Entrepreneur that he is, Robertson goes to talk to Death Squad Daleks to try to work things to his advantage. Meanwhile the Doctor uses the spare TARDIS to lure them in, then makes it fold in on itself and disappear into the void. When it is all done, Jack Robertson is hailed as a hero. Jack stays to catch up with Gwen Cooper of Torchwood. As the Doctor proposes a visit to a galaxy that is a restaurant entirely of meringue, Ryan tells her he has decided to stay, saying he didn’t know what he wanted to do with his life before he met the Doctor. Now he does. He wants to be there for his own planet. Graham chooses to stay too, not wanting to miss Ryan’s life and not wanting to experience the wonders of the universe and then instinctively try to say something about it to him, only for him not to be there. While only the Doctor has the literal biology to match, the entire fam could say what she says: “Two hearts. One happy, one sad.” The Doctor leaves them with psychic paper, but before going to investigate oddities in Finland and Korea, Ryan first turns to continuing his effort to learn to ride a bike. As the sun shines for a moment they both glimpse a vision of Grace. Their story on the show comes to an end in a fitting conclusion. The way it mirrors the Doctor’s visions of past companions when dying and about to regenerate highlights the deeper point. We often think of loved ones or have our life flash before our eyes when death looms. How much better to catch such glimpses when life looms? That is when such visions can be a source of inspiration and hope rather than regret.

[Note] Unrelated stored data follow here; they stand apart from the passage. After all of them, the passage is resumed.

-- ==== Sys2Proof/Certificates/Slice0/Obligations.lean ====
section
/-! DEFINITION. The statements about OOFD, from the numbered rules of spec/. -/

open Sys2Proof Sys2Proof.Machine

/-! ### Encodings -/

/-- The decoder gives back every well-formed instruction from its encoded form (30_encoding.md sections 1 to 6,
60_exceptions.md section 1). -/
def Obligations.DecodeGivesBackEveryEncodedInstruction : Prop :=
  ∀ i : Instr, WellFormed i = true → decode (encode i) = .instr i

/-- No bit of a command word or of a header packet is lost: what decodes to ENCODE, DECODE, OPUSHEAD or OPUSTAGS is the
encoded form of that instruction (30_encoding.md sections 1, 4, 5). -/
def Obligations.CommandsAndPacketsDecodeWithoutLoss : Prop :=
  (∀ w ch rate, decode (.encCmd w) = .instr (.encode ch rate) → encode (.encode ch rate) = .encCmd w) ∧
  (∀ w rate, decode (.decCmd w) = .instr (.decode rate) → encode (.decode rate) = .decCmd w) ∧
  (∀ b ch ps r g f x, decode (.headPacket b) = .instr (.opusHead ch ps r g f x) →
    encode (.opusHead ch ps r g f x) = .headPacket b) ∧
  (∀ b l body, decode (.tagsPacket b) = .instr (.opusTags l body) → encode (.opusTags l body) = .tagsPacket b)

/-- The words that the spec writes out decode to the operations it names (43_encode.md R160, 42_decode.md R130, R133,
30_encoding.md sections 2, 3 and 6). -/
def Obligations.WordsOfTheSpecDecode : Prop :=
  decode (.encCmd 0x00000000BB800101) = .instr (.encode 1 48000) ∧
  decode (.encCmd 0x000000003E800201) = .instr (.encode 2 16000) ∧
  decode (.decCmd 0x00000000BB800002) = .instr (.decode 48000) ∧
  decode (.conv 2 16000 0 0) = .instr (.valrate 16000) ∧
  decode (.encPhase 7) = .instr .eMain ∧
  decode (.decPhase 4) = .instr .dFrame ∧
  decode (.endMark 2) = .instr .endStream ∧
  decode (.errCode .dec 3 5) = .instr (.codecFailure .dec 5) ∧
  decode (.headPacket [0x4F, 0x70, 0x75, 0x73, 0x48, 0x65, 0x61, 0x64, 0x01, 0x02, 0x38, 0x01, 0x80, 0x3E, 0x00, 0x00,
    0x00, 0xFF, 0x00]) = .instr (.opusHead 2 312 16000 0xFF00 0 []) ∧
  decode (.tagsPacket [0x4F, 0x70, 0x75, 0x73, 0x54, 0x61, 0x67, 0x73, 0x04, 0x00, 0x00, 0x00, 0x6F, 0x6F, 0x66, 0x64,
    0x00, 0x00, 0x00, 0x00]) = .instr (.opusTags 4 [0x6F, 0x6F, 0x66, 0x64, 0, 0, 0, 0])

/-- The phase codes, end markers and error codes that the spec reserves are refused by the decoder, and no other
(30_encoding.md R64, R72, R74; 60_exceptions.md R200): a code decodes exactly when it is not one of 11 to 14 (ENC), 6 to
14 (DEC), 3 (end marker), 7 (error). -/
def Obligations.ExactlyTheReservedCodesAreRefused : Prop :=
  (∀ c : BitVec 4, (∃ i, decode (.encPhase c) = .instr i) ↔ (c.toNat ≤ 10 ∨ c.toNat = 15)) ∧
  (∀ c : BitVec 4, (∃ i, decode (.decPhase c) = .instr i) ↔ (c.toNat ≤ 5 ∨ c.toNat = 15)) ∧
  (∀ m : BitVec 2, (∃ i, decode (.endMark m) = .instr i) ↔ m.toNat ≤ 2) ∧
  (∀ p info, ∀ c : BitVec 3, (∃ i, decode (.errCode p c info) = .instr i) ↔ c.toNat ≤ 6)

/-- The identification header ENC composes decodes to OPUSHEAD with ENC's channel byte, pre-skip and rate, gain 0 and mapping
family 0 (30_encoding.md R66, R67). Whether DEC then takes it is the check of the channel byte (R68). -/
def Obligations.ComposedIdHeaderDecodes : Prop :=
  ∀ s : State, decode (.headPacket (idHeader s)) = .instr (.opusHead s.enc.ch s.enc.skip48 s.enc.rate 0 0 [])

/-! ### The step -/

/-- A step runs the instruction that the moving agent's word decodes to. For the host it is the word its first pending
operation writes, for ENC and DEC the word that stands at the pipeline; the schedule moves on (and the host's operation
is consumed) before the instruction runs. With an empty schedule the host moves and ENC and DEC follow. A host operation that
writes no word runs as `hostOp`, a host with nothing pending changes only the schedule, a host's word always decodes, and a
reserved code at a pipeline is a fault of the model (U15, log 26). The schedule and the queue are the model's choice (log 1,
log 2). -/
def Obligations.StepRunsTheDecodedInstruction : Prop :=
  (∀ (s : State) (i : Instr),
    (∀ rest, s.sched = .enc :: rest → decode (encCode s) = .instr i → step s = exec i { s with sched := rest }) ∧
    (∀ rest, s.sched = .dec :: rest → decode (decCode s) = .instr i → step s = exec i { s with sched := rest }) ∧
    (∀ rest op ops c, s.sched = .host :: rest → s.inputs = op :: ops → hostCode op = some c → decode c = .instr i →
      step s = exec i { s with sched := rest, inputs := ops }) ∧
    (∀ op ops c, s.sched = [] → s.inputs = op :: ops → hostCode op = some c → decode c = .instr i →
      step s = exec i { s with sched := [.enc, .dec], inputs := ops })) ∧
  (∀ op c, hostCode op = some c → ∃ i, decode c = .instr i) ∧
  (∀ (s : State) (op : HostOp) (ops : List HostOp), s.inputs = op :: ops → hostCode op = none →
    (∀ rest, s.sched = .host :: rest → step s = hostOp op { s with sched := rest, inputs := ops }) ∧
    (s.sched = [] → step s = hostOp op { s with sched := [.enc, .dec], inputs := ops })) ∧
  (∀ s : State, s.inputs = [] →
    (∀ rest, s.sched = .host :: rest → step s = .next { s with sched := rest }) ∧
    (s.sched = [] → step s = .next { s with sched := [.enc, .dec] })) ∧
  (∀ (s : State) (rest : List Agent), s.sched = .enc :: rest →
    (∀ c, decode (encCode s) = .reservedEncPhase c → step s = .fault (.reservedEncPhase c)) ∧
    (decode (encCode s) = .reservedEndMark → step s = .fault .reservedEndMark) ∧
    (decode (encCode s) = .reservedErrCode → step s = .fault .reservedErrCode)) ∧
  (∀ (s : State) (rest : List Agent), s.sched = .dec :: rest →
    (∀ c, decode (decCode s) = .reservedDecPhase c → step s = .fault (.reservedDecPhase c)) ∧
    (decode (decCode s) = .reservedErrCode → step s = .fault .reservedErrCode))

/-- A word put where the machine fetches is the word the next step runs: fetching after `placeCode` gives that word. A
packet must have a length that DEC.PKT.LEN holds. -/
def Obligations.PlacedWordIsFetchedNext : Prop :=
  ∀ (c : Code) (s : State),
    (∀ b, c = .headPacket b ∨ c = .tagsPacket b → b.length < 4294967296) →
    ∃ t, fetch (placeCode c s) = .code c t

/-! ### Commands -/

/-- Command acceptance (30_encoding.md R63, 10_state.md R31). A legal command written while the pipeline is not BUSY
initialises the invocation, keeps its operands and enters the first phase, everything else unchanged; any command word, legal
or not, written while it is BUSY changes nothing (70_reset_and_hazards.md R237). `raced` and `pend` are the model's own
fields (log 3, log 10). That acceptance keeps DIAG, the working registers and the buffers, which U19 lets be any value, is the
model's choice (log 33). -/
def Obligations.CommandIsAcceptedUnlessBusy : Prop :=
  ∀ (s : State) (ch : BitVec 8) (rate : BitVec 32) (w : BitVec 64),
    (status .enc s ≠ .busy → ch.toNat ≤ 2 →
      exec (.encode ch rate) s = .next { s with
        enc := { s.enc with err := 0, errInfo := 0, diagV := false, eos := false, rate := rate, cmdCh := ch,
                            raced := [], phase := 1, pend := .start } }) ∧
    (status .dec s ≠ .busy →
      exec (.decode rate) s = .next { s with
        dec := { s.dec with err := 0, errInfo := 0, diagV := false, outLen := 0, outCh := 0, tRate := rate, phase := 1,
                            pend := .start }
        pcmOut := [] }) ∧
    (status .enc s = .busy → ∃ i, decode (.encCmd w) = .instr i ∧ exec i s = .next s) ∧
    (status .dec s = .busy → ∃ i, decode (.decCmd w) = .instr i ∧ exec i s = .next s)

/-- Illegal command words (30_encoding.md R62). A word at ENC.CMD is illegal when OP is not 1, RSV is not 0 or CH is above
2, a word at DEC.CMD when OP is not 2, CH is not 0 or RSV is not 0. Written to a pipeline that is not BUSY, an illegal
word raises IllegalCommand(0) and changes nothing else; a legal one is an ENCODE or a DECODE. That nothing else changes, so
that EOS, DIAGV, OUTLEN, OUT_CH and PCM_OUT are kept, is the model's reading (log 29). -/
def Obligations.IllegalCommandWordsRaise : Prop :=
  ∀ (s : State) (w : BitVec 64),
    (status .enc s ≠ .busy →
      (w.toNat % 256 ≠ 1 ∨ w.toNat / 281474976710656 ≠ 0 ∨ 2 < w.toNat / 256 % 256) →
      ∃ i, decode (.encCmd w) = .instr i ∧ exec i s = .next (encRaised 6 0 s)) ∧
    (status .dec s ≠ .busy →
      (w.toNat % 256 ≠ 2 ∨ w.toNat / 281474976710656 ≠ 0 ∨ w.toNat / 256 % 256 ≠ 0) →
      ∃ i, decode (.decCmd w) = .instr i ∧ exec i s = .next (decRaised 6 0 s)) ∧
    (w.toNat % 256 = 1 → w.toNat / 281474976710656 = 0 → w.toNat / 256 % 256 ≤ 2 →
      ∃ ch rate, decode (.encCmd w) = .instr (.encode ch rate) ∧ ch.toNat = w.toNat / 256 % 256 ∧
        rate.toNat = w.toNat / 65536 % 4294967296) ∧
    (w.toNat % 256 = 2 → w.toNat / 281474976710656 = 0 → w.toNat / 256 % 256 = 0 →
      ∃ rate, decode (.decCmd w) = .instr (.decode rate) ∧ rate.toNat = w.toNat / 65536 % 4294967296)
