/-- Settles O12: VALRATE is the membership test, and what it drives for a member is the rate itself. -/
theorem valrateAcceptsExactlyTheFiveRates : Obligations.ValrateAcceptsExactlyTheFiveRates := by
  intro v s
  refine ⟨fun supported => ?ok, fun unsupported => ?notOk, rfl⟩
  case ok =>
    obtain ⟨r, value, driven⟩ := driveConv_some_of_lt v.isLt s
    rw [exec_valrate_of_supported supported, driven, BitVec.eq_of_toNat_eq value]
  case notOk => rw [exec_valrate_of_unsupported unsupported, driveConv_none]

/-! ### E_SERIAL without a sample, the header operations -/

theorem sampleRand_of_unsupplied {s : State} (unsupplied : s.randIn = []) :
    sampleRand s = (Config.rand32 s.freeCount, s.withFreeCount (s.freeCount + 1)) := by
  rw [sampleRand, unsupplied]

/-- Settles O19: the free value takes the place of the supplied one. -/
theorem serialWithoutASuppliedSample : Obligations.SerialWithoutASuppliedSample :=
  fun _ unsupplied => exec_eSerial_of_sampleRand (sampleRand_of_unsupplied unsupplied)

/-- Settles O38: the channel byte is the one check left to OPUSHEAD, and OPUSTAGS has none. -/
theorem headerOperationsCompleteTheirPhase : Obligations.HeaderOperationsCompleteTheirPhase :=
  fun _ _ _ _ _ _ _ _ => ⟨exec_opusHead_of_channels, fun notMono notStereo =>
    exec_opusHead_of_not_channels fun channels => channels.elim notMono notStereo, rfl⟩

/-! ### Errors, rest, reset -/

/-- Settles O46: each code's meaning is `raise` of its kind, and IllegalCommand's is dropped by a BUSY pipeline only. -/
theorem errorCodesRaise : Obligations.ErrorCodesRaise :=
  fun _ _ => ⟨⟨rfl, rfl⟩, ⟨rfl, rfl⟩, ⟨rfl, rfl⟩, ⟨rfl, rfl⟩, ⟨rfl, rfl⟩, exec_illegalCommand_of_free,
    exec_illegalCommand_of_free, rfl, rfl⟩

/-- D_DONE's OUT_CH holds the channel byte itself. -/
theorem completeDec_eq (s : State) :
    ∃ outCh : BitVec 16, outCh.toNat = s.dec.ch.toNat ∧
      completeDec s = { s with
        dec := { s.dec with phase := 5, pend := .start, outCh := outCh }, opusDec := { s.opusDec with inst := none } } :=
  ⟨s.dec.ch.setWidth 16, BitVec.toNat_setWidth_of_le (by decide), rfl⟩

/-- Settles O47: the six phases by their meanings. -/
theorem restingPhasesRest : Obligations.RestingPhasesRest := by
  intro s
  obtain ⟨outCh, value, completed⟩ := completeDec_eq s
  exact ⟨rfl, rfl, rfl, rfl, rfl, outCh, value, congrArg Host.Outcome.next completed⟩

/-- Settles O51: reset's own values, and RESET writes the same ones over any state. -/
theorem resetLeavesTheValuesTheSpecGives : Obligations.ResetLeavesTheValuesTheSpecGives := by
  refine ⟨fun s isReset => ?values, fun u => ⟨resetOp u, rfl, rfl⟩⟩
  case values =>
    obtain rfl | ⟨u, ran⟩ := isReset
    · decide
    · cases ran
      exact ⟨rfl, rfl, rfl, rfl, rfl, rfl, rfl, rfl, rfl, rfl, rfl, rfl, rfl, rfl, rfl, rfl⟩

end Sys2Proof.Proofs
end

section
/-! PROOF. The step: which word the moving agent's place holds, and what running it is (10_state.md R14; 30_encoding.md R60, R64,
R72; 60_exceptions.md R215). -/

namespace Sys2Proof.Proofs

open Sys2Proof.Machine

/-! ### Fetching, by the agent that moves -/

section Fetching
variable {s : State} {rest : List Agent} {op : HostOp} {ops : List HostOp} {c : Code}

theorem fetch_of_enc (moves : s.sched = .enc :: rest) : fetch s = .code (encCode s) { s with sched := rest } := by
  simp only [fetch, nextAgent, moves]
  rfl

theorem fetch_of_dec (moves : s.sched = .dec :: rest) : fetch s = .code (decCode s) { s with sched := rest } := by
  simp only [fetch, nextAgent, moves]
  rfl

/-- The host moves when it stands first in the schedule, and when the schedule is empty; `rest` follows it. -/
def HostMoves (s : State) (rest : List Agent) : Prop := nextAgent s = (.host, { s with sched := rest })

theorem hostMoves_of_sched (moves : s.sched = .host :: rest) : HostMoves s rest := by
  simp only [HostMoves, nextAgent, moves]
  rfl

theorem hostMoves_of_empty (empty : s.sched = []) : HostMoves s [.enc, .dec] := by
  simp only [HostMoves, nextAgent, empty]
  rfl

theorem fetch_of_hostCode (moves : HostMoves s rest) (queued : s.inputs = op :: ops) (word : hostCode op = some c) :
    fetch s = .code c { s with sched := rest, inputs := ops } := by
  simp only [HostMoves] at moves
  simp only [fetch, moves, queued, word]
  rfl

theorem fetch_of_hostOp (moves : HostMoves s rest) (queued : s.inputs = op :: ops) (noWord : hostCode op = none) :
    fetch s = .op op { s with sched := rest, inputs := ops } := by
  simp only [HostMoves] at moves
  simp only [fetch, moves, queued, noWord]
  rfl

theorem fetch_of_hostIdle (moves : HostMoves s rest) (noOps : s.inputs = []) : fetch s = .idle { s with sched := rest } := by
  simp only [HostMoves] at moves
  simp only [fetch, moves, noOps]

end Fetching

theorem run_of_instr {c : Code} {i : Instr} (word : decode c = .instr i) (s : State) : run (.code c s) = exec i s := by
  simp only [run, word]

/-- A word at a host's port reads as an instruction whatever it is. -/
theorem exists_decode_of_hostCode {op : HostOp} {c : Code} (word : hostCode op = some c) : ∃ i, decode c = .instr i := by
  cases op <;> cases word <;> exact ⟨_, rfl⟩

This having reflected on the episode further I find it works really well and is quite profound. My one lingering issue is that it doesn’t really feature a “Revolution of the Daleks,” at least no more so than any other story featuring Daleks. The episode is much more “The Identity of the Doctor (and of the Daleks,” “Revolution of the Doctor,” or simply and ultimately most fittingly, “Doctor Who?”

What did you think of “Revolution of the Daleks”?